> **Task description**
Across the listing, tally the lines in which the word "addresses" occurs, then report the tally alone.

=== Begin Enclosure ===

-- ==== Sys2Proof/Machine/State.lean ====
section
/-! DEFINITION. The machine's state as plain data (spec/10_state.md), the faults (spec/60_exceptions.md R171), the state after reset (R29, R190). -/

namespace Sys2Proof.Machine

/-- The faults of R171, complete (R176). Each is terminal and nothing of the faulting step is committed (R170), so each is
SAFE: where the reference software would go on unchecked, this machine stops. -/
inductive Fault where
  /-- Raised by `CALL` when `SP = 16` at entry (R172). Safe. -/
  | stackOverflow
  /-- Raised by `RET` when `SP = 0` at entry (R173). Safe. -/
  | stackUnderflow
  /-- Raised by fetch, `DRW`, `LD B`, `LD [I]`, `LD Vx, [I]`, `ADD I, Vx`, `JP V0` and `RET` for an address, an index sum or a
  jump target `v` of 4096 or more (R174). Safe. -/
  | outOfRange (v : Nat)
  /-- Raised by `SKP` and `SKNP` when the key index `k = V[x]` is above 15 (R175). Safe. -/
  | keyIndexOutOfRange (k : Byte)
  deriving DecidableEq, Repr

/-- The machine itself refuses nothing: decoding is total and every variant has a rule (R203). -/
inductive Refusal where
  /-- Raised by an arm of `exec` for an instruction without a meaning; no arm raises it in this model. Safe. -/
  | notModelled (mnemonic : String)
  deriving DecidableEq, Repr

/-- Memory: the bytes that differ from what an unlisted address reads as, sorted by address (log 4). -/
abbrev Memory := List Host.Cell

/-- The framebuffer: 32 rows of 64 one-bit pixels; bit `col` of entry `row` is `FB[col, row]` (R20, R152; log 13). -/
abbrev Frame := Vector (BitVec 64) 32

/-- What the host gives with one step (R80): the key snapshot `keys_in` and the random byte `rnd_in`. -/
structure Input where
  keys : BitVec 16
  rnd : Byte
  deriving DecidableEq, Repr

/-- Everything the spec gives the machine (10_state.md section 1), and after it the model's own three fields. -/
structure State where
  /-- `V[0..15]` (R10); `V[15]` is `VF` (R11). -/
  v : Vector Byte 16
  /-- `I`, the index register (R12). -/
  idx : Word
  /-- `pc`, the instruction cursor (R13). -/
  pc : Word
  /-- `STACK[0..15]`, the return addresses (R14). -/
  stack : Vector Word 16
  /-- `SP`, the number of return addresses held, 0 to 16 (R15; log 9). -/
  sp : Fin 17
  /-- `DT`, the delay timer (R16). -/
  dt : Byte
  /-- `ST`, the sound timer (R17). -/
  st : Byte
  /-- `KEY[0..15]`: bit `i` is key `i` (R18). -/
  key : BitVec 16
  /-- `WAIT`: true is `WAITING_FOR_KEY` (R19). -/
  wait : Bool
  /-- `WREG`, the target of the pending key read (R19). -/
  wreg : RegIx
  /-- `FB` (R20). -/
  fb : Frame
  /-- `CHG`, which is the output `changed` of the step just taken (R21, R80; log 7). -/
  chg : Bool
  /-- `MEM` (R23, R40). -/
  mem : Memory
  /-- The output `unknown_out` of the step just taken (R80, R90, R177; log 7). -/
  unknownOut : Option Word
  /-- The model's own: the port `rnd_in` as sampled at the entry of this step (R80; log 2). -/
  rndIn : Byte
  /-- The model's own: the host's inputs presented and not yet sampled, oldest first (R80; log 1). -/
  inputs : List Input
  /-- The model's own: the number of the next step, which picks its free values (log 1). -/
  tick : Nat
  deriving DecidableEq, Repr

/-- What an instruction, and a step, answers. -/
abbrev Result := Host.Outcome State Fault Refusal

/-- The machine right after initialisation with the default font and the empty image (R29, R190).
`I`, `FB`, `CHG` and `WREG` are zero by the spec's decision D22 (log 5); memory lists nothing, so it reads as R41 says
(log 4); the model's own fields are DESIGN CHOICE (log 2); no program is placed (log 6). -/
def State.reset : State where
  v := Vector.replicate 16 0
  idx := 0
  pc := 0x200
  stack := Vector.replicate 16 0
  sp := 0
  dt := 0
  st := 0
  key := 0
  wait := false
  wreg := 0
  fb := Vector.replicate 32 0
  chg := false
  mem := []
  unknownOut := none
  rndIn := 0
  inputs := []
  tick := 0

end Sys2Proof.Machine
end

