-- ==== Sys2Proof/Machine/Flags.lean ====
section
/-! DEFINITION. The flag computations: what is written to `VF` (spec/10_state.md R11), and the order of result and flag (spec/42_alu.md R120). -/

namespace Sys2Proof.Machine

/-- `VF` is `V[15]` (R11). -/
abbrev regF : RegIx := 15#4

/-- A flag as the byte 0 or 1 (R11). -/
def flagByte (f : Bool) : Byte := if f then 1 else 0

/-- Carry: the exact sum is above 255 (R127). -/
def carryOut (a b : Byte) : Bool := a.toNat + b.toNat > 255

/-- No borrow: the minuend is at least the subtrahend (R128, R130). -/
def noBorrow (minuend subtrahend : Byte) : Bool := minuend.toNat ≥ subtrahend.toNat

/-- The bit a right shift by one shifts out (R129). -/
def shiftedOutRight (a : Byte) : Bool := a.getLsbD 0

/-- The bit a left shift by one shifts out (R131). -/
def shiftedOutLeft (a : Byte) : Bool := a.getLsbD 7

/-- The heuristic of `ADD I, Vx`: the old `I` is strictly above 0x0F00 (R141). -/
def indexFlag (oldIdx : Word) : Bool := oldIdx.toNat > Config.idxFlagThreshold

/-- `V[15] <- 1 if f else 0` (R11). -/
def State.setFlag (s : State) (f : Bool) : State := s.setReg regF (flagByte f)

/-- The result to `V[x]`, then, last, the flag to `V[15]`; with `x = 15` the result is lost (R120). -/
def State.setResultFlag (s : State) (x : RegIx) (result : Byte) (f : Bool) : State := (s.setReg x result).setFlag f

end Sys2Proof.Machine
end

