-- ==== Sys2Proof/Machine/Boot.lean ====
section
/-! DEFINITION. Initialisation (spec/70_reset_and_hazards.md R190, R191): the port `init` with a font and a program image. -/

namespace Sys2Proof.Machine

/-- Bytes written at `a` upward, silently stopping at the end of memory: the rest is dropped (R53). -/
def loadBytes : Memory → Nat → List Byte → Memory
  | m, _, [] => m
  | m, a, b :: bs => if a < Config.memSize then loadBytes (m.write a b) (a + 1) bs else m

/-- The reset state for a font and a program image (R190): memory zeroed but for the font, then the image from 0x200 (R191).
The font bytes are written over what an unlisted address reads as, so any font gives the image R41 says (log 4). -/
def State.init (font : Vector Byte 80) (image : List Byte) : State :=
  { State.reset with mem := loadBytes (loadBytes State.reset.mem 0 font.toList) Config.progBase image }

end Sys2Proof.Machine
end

=== End Enclosure ===

> **Expected answer**
2